§ **EXERCISE DESCRIPTION**:
Return every line of the listing, exactly as it reads.

§ **DATA FOR THE TASK**:
/-- With nothing on the command port the block waits (R300); an operation without all its operand bytes is not taken
(log 11); an operation in progress goes on to its end from any position of R25, whole state and all wire cycles (R26, R125
to R143, R162, R163, R222; what the spec leaves open about a position is the model's choice, log 14). -/
def Obligations.StepWaitsStopsOrGoesOn : Prop :=
  (∀ s : State, s.phase = .idle → s.cmd = [] → step s = .next s) ∧
  (∀ (s : State) (e : DecodeError), s.phase = .idle → s.cmd ≠ [] → decode .cmd s.cmd = .bad e →
    step s = .refused .truncatedCommand) ∧
  ∀ s : State, s.inOperation →
    ∃ t, step s = .next t ∧ t = s.resumed t ∧ (s.xferMode ≠ .spi → t.spi = s.spi)

/-! Configuration and life cycle -/

/-- CONNECT (`connect`, R175, decisions D15, D21) and its failure (R176). -/
def Obligations.ConnectSelectsSwd : Prop :=
  ∀ (portId : Byte) (s : State), s.phase = .idle →
    exec (.connect portId) s =
      .next (if portId = 0#8 ∨ portId = 1#8 then
          { s with debugPort := .swd, pins := { swclkO := true, swclkOe := true, swdioO := true, swdioOe := true },
                   result := 1#8 }
        else { s with result := 0#8 })

/-- DISCONNECT (`disconnect`, R178, R44; decision D22): the port is Disabled, both pins are released, and nothing else
changes. -/
def Obligations.DisconnectReleasesThePins : Prop :=
  ∀ s : State, s.phase = .idle →
    exec .disconnect s =
      .next { s with debugPort := .disabled, pins := { s.pins with swclkOe := false, swdioOe := false }, result := 0#8 }

/-- CFG_IDLE (`cfgIdle`, R167; decision D42). -/
def Obligations.CfgIdleStoresTheCount : Prop :=
  ∀ (n : Byte) (s : State), s.phase = .idle → exec (.cfgIdle n) s = .next { s with idleCycles := n, result := 0#8 }

/-- CFG_SWD (`cfgSwd`, R165) and its operand byte CFG8 (`cfg8`, R88, log 13): bits 1:0 hold the turnaround less one, bit
2 `data_phase`, bits 7:3 are not stored (decision D23). -/
def Obligations.CfgSwdStoresItsFields : Prop :=
  ∀ (cfg : Byte) (s : State), s.phase = .idle →
    ∃ t, exec (.cfgSwd cfg) s = .next t ∧ exec (.cfg8 cfg) s = .next { t with result := s.result } ∧
      t = { s with turnaroundBits := cfg.extractLsb' 0 2, dataPhase := cfg.getLsbD 2, result := 0#8 } ∧
      t.turnaround = cfg.toNat % 4 + 1

/-- CLK (`clk`, R169, R170, R172): the two thresholds belong to the faster side, a frequency of 0 is an input error, and
the delay changes only in the delayed mode. -/
def Obligations.ClkSelectsTheBackend : Prop :=
  ∀ (freq : Word) (s : State), s.phase = .idle →
    exec (.clk freq) s =
      .next (if freq = 0#32 then { s with result := 0xFF#8 }
        else if 10000000 ≤ freq.toNat ∧ s.params.hasSpi = true then { s with xferMode := .spi, result := 0#8 }
        else if 2000000 ≤ freq.toNat then { s with xferMode := .gpioFast, result := 0#8 }
        else { s with xferMode := .gpioDelayed, clockDelay := delayOf s.params freq.toNat, result := 0#8 })

/-- The delay (R171; decision D18): the least `q` with `q · f ≥ BUS_CLOCK div 2`, less `IO_CYCLES`, held at 1. -/
def Obligations.DelayIsTheLeastQuotient : Prop :=
  ∀ (p : Params) (f : Nat), 0 < f →
    ∃ q, p.busClock / 2 ≤ q * f ∧ (∀ q', p.busClock / 2 ≤ q' * f → q ≤ q') ∧
      delayUnits p f = (if p.ioCycles < q then q - p.ioCycles else 1) ∧
      (∀ f', f ≤ f' → delayUnits p f' ≤ delayUnits p f)

/-- Any other operation code (`anyOtherOp`) is refused with `RESULT = 0xFF` and changes nothing else (R90, decision
D29). -/
def Obligations.OtherCodesAreRefused : Prop :=
  ∀ (op : Byte) (s : State), s.phase = .idle → exec (.anyOtherOp op) s = .next { s with result := 0xFF#8 }

/-- XFER and SEQ outside SWD are refused with `RESULT = 0xFF`: no cycle, no pin, no other register (R122, R161; decision
D20). -/
def Obligations.RefusedUnlessSwd : Prop :=
  ∀ (i : Instr) (s : State),
    ((∃ request data, issues i request data) ∨
      ∃ bitCount bits, i.canonical = .seq bitCount bits ∧ bits.length = seqByteCount bitCount) →
    s.phase = .idle → s.debugPort ≠ .swd → exec i s = .next { s with result := 0xFF#8 }

/-- The command port takes no operation while one is in progress (R27, R310, U1; log 12). A bit string without its
`⌈n/8⌉` bytes is no operation at all (R95; log 31). -/
def Obligations.OneOperationAtATime : Prop :=
  (∀ (i : Instr) (s : State), WellFormed i = true → i.format = .cmd ∨ i.format = .cfg8 → s.phase ≠ .idle →
    exec i s = .refused .busy) ∧
  ∀ (bitCount : Byte) (bits : List Byte) (s : State), bits.length ≠ seqByteCount bitCount →
    exec (.seq bitCount bits) s = .refused .operandLength

/-! XFER -/

/-- An XFER of any request, acknowledge and backend (`xferR`, `xferW`, and the pseudo-operations `idcode`, `rdbuff`,
`abort`) runs to its end: the whole state it leaves (R120 to R144, R222; log 1,
16, 18). -/
def Obligations.XferRunsToItsEnd : Prop :=
  ∀ (i : Instr) (request : Byte) (data : Word) (s : State), issues i request data → s.swdReady →
    ∃ t, exec i s = .next t ∧
      t = (xferStart request data s).concluded s.nextAck (s.answersFrom 3 33)
        (headerFrame (requestNibble request) s.turnaround (s.answersFrom 0 3) ++
          tailFrame (xferStart request data s) s.nextAck (s.answersFrom 3 33)) t ∧
      (s.xferMode ≠ .spi → t.spi = s.spi)

/-- A read that is acknowledged OK (R124, R128, R130 to R137; decisions D8, D11, D12, D28, D6): the data word least
significant bit first, the parity check, the capture of the cycle counter, the frame of R87, and nothing else. -/
def Obligations.ReadAnsweredOk : Prop :=
  ∀ (i : Instr) (request : Byte) (data : Word) (s : State) (v : Word) (p : Bool),
    issues i request data → request.getLsbD 1 = true → s.swdReady → s.nextAck = 0b001#3 →
    s.answersFrom 3 33 = data33Bits v p →
    ∃ t, exec i s = .next t ∧
      t = { s with
              req := request, rdata := v, ack := 0b001#3, par := par32 v, perr := p != par32 v, ackinv := false,
              cls := if p = par32 v then .ok else .error, result := if p = par32 v then 0x01#8 else 0x08#8,
              timestamp := if request.getLsbD 7 then s.inputs.nextNow else s.timestamp,
              bitcnt := 0#9, pins := s.pins.restored, spi := t.spi, pinEvents := t.pinEvents,
              inputs := (s.inputs.after 36 t.inputs.discards).stamped (request.getLsbD 7),
              wire := s.wire ++ (headerFrame (requestNibble request) s.turnaround (bitsOf 0b001#3) ++
                readFrame s.turnaround s.idleCycles.toNat (data33Bits v p)) } ∧
      (s.xferMode ≠ .spi → t.spi = s.spi)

§ **RESPONSE AREA**:
/-- With nothing on the command port the block waits (R300); an operation without all its operand bytes is not taken
(log 11); an operation in progress goes on to its end from any position of R25, whole state and all wire cycles (R26, R125
to R143, R162, R163, R222; what the spec leaves open about a position is the model's choice, log 14). -/
def Obligations.StepWaitsStopsOrGoesOn : Prop :=
  (∀ s : State, s.phase = .idle → s.cmd = [] → step s = .next s) ∧
  (∀ (s : State) (e : DecodeError), s.phase = .idle → s.cmd ≠ [] → decode .cmd s.cmd = .bad e →
    step s = .refused .truncatedCommand) ∧
  ∀ s : State, s.inOperation →
    ∃ t, step s = .next t ∧ t = s.resumed t ∧ (s.xferMode ≠ .spi → t.spi = s.spi)

/-! Configuration and life cycle -/

/-- CONNECT (`connect`, R175, decisions D15, D21) and its failure (R176). -/
def Obligations.ConnectSelectsSwd : Prop :=
  ∀ (portId : Byte) (s : State), s.phase = .idle →
    exec (.connect portId) s =
      .next (if portId = 0#8 ∨ portId = 1#8 then
          { s with debugPort := .swd, pins := { swclkO := true, swclkOe := true, swdioO := true, swdioOe := true },
                   result := 1#8 }
        else { s with result := 0#8 })

/-- DISCONNECT (`disconnect`, R178, R44; decision D22): the port is Disabled, both pins are released, and nothing else
changes. -/
def Obligations.DisconnectReleasesThePins : Prop :=
  ∀ s : State, s.phase = .idle →
    exec .disconnect s =
      .next { s with debugPort := .disabled, pins := { s.pins with swclkOe := false, swdioOe := false }, result := 0#8 }

/-- CFG_IDLE (`cfgIdle`, R167; decision D42). -/
def Obligations.CfgIdleStoresTheCount : Prop :=
  ∀ (n : Byte) (s : State), s.phase = .idle → exec (.cfgIdle n) s = .next { s with idleCycles := n, result := 0#8 }

/-- CFG_SWD (`cfgSwd`, R165) and its operand byte CFG8 (`cfg8`, R88, log 13): bits 1:0 hold the turnaround less one, bit
2 `data_phase`, bits 7:3 are not stored (decision D23). -/
def Obligations.CfgSwdStoresItsFields : Prop :=
  ∀ (cfg : Byte) (s : State), s.phase = .idle →
    ∃ t, exec (.cfgSwd cfg) s = .next t ∧ exec (.cfg8 cfg) s = .next { t with result := s.result } ∧
      t = { s with turnaroundBits := cfg.extractLsb' 0 2, dataPhase := cfg.getLsbD 2, result := 0#8 } ∧
      t.turnaround = cfg.toNat % 4 + 1

/-- CLK (`clk`, R169, R170, R172): the two thresholds belong to the faster side, a frequency of 0 is an input error, and
the delay changes only in the delayed mode. -/
def Obligations.ClkSelectsTheBackend : Prop :=
  ∀ (freq : Word) (s : State), s.phase = .idle →
    exec (.clk freq) s =
      .next (if freq = 0#32 then { s with result := 0xFF#8 }
        else if 10000000 ≤ freq.toNat ∧ s.params.hasSpi = true then { s with xferMode := .spi, result := 0#8 }
        else if 2000000 ≤ freq.toNat then { s with xferMode := .gpioFast, result := 0#8 }
        else { s with xferMode := .gpioDelayed, clockDelay := delayOf s.params freq.toNat, result := 0#8 })

/-- The delay (R171; decision D18): the least `q` with `q · f ≥ BUS_CLOCK div 2`, less `IO_CYCLES`, held at 1. -/
def Obligations.DelayIsTheLeastQuotient : Prop :=
  ∀ (p : Params) (f : Nat), 0 < f →
    ∃ q, p.busClock / 2 ≤ q * f ∧ (∀ q', p.busClock / 2 ≤ q' * f → q ≤ q') ∧
      delayUnits p f = (if p.ioCycles < q then q - p.ioCycles else 1) ∧
      (∀ f', f ≤ f' → delayUnits p f' ≤ delayUnits p f)

/-- Any other operation code (`anyOtherOp`) is refused with `RESULT = 0xFF` and changes nothing else (R90, decision
D29). -/
def Obligations.OtherCodesAreRefused : Prop :=
  ∀ (op : Byte) (s : State), s.phase = .idle → exec (.anyOtherOp op) s = .next { s with result := 0xFF#8 }

/-- XFER and SEQ outside SWD are refused with `RESULT = 0xFF`: no cycle, no pin, no other register (R122, R161; decision
D20). -/
def Obligations.RefusedUnlessSwd : Prop :=
  ∀ (i : Instr) (s : State),
    ((∃ request data, issues i request data) ∨
      ∃ bitCount bits, i.canonical = .seq bitCount bits ∧ bits.length = seqByteCount bitCount) →
    s.phase = .idle → s.debugPort ≠ .swd → exec i s = .next { s with result := 0xFF#8 }

/-- The command port takes no operation while one is in progress (R27, R310, U1; log 12). A bit string without its
`⌈n/8⌉` bytes is no operation at all (R95; log 31). -/
def Obligations.OneOperationAtATime : Prop :=
  (∀ (i : Instr) (s : State), WellFormed i = true → i.format = .cmd ∨ i.format = .cfg8 → s.phase ≠ .idle →
    exec i s = .refused .busy) ∧
  ∀ (bitCount : Byte) (bits : List Byte) (s : State), bits.length ≠ seqByteCount bitCount →
    exec (.seq bitCount bits) s = .refused .operandLength

/-! XFER -/

/-- An XFER of any request, acknowledge and backend (`xferR`, `xferW`, and the pseudo-operations `idcode`, `rdbuff`,
`abort`) runs to its end: the whole state it leaves (R120 to R144, R222; log 1,
16, 18). -/
def Obligations.XferRunsToItsEnd : Prop :=
  ∀ (i : Instr) (request : Byte) (data : Word) (s : State), issues i request data → s.swdReady →
    ∃ t, exec i s = .next t ∧
      t = (xferStart request data s).concluded s.nextAck (s.answersFrom 3 33)
        (headerFrame (requestNibble request) s.turnaround (s.answersFrom 0 3) ++
          tailFrame (xferStart request data s) s.nextAck (s.answersFrom 3 33)) t ∧
      (s.xferMode ≠ .spi → t.spi = s.spi)

/-- A read that is acknowledged OK (R124, R128, R130 to R137; decisions D8, D11, D12, D28, D6): the data word least
significant bit first, the parity check, the capture of the cycle counter, the frame of R87, and nothing else. -/
def Obligations.ReadAnsweredOk : Prop :=
  ∀ (i : Instr) (request : Byte) (data : Word) (s : State) (v : Word) (p : Bool),
    issues i request data → request.getLsbD 1 = true → s.swdReady → s.nextAck = 0b001#3 →
    s.answersFrom 3 33 = data33Bits v p →
    ∃ t, exec i s = .next t ∧
      t = { s with
              req := request, rdata := v, ack := 0b001#3, par := par32 v, perr := p != par32 v, ackinv := false,
              cls := if p = par32 v then .ok else .error, result := if p = par32 v then 0x01#8 else 0x08#8,
              timestamp := if request.getLsbD 7 then s.inputs.nextNow else s.timestamp,
              bitcnt := 0#9, pins := s.pins.restored, spi := t.spi, pinEvents := t.pinEvents,
              inputs := (s.inputs.after 36 t.inputs.discards).stamped (request.getLsbD 7),
              wire := s.wire ++ (headerFrame (requestNibble request) s.turnaround (bitsOf 0b001#3) ++
                readFrame s.turnaround s.idleCycles.toNat (data33Bits v p)) } ∧
      (s.xferMode ≠ .spi → t.spi = s.spi)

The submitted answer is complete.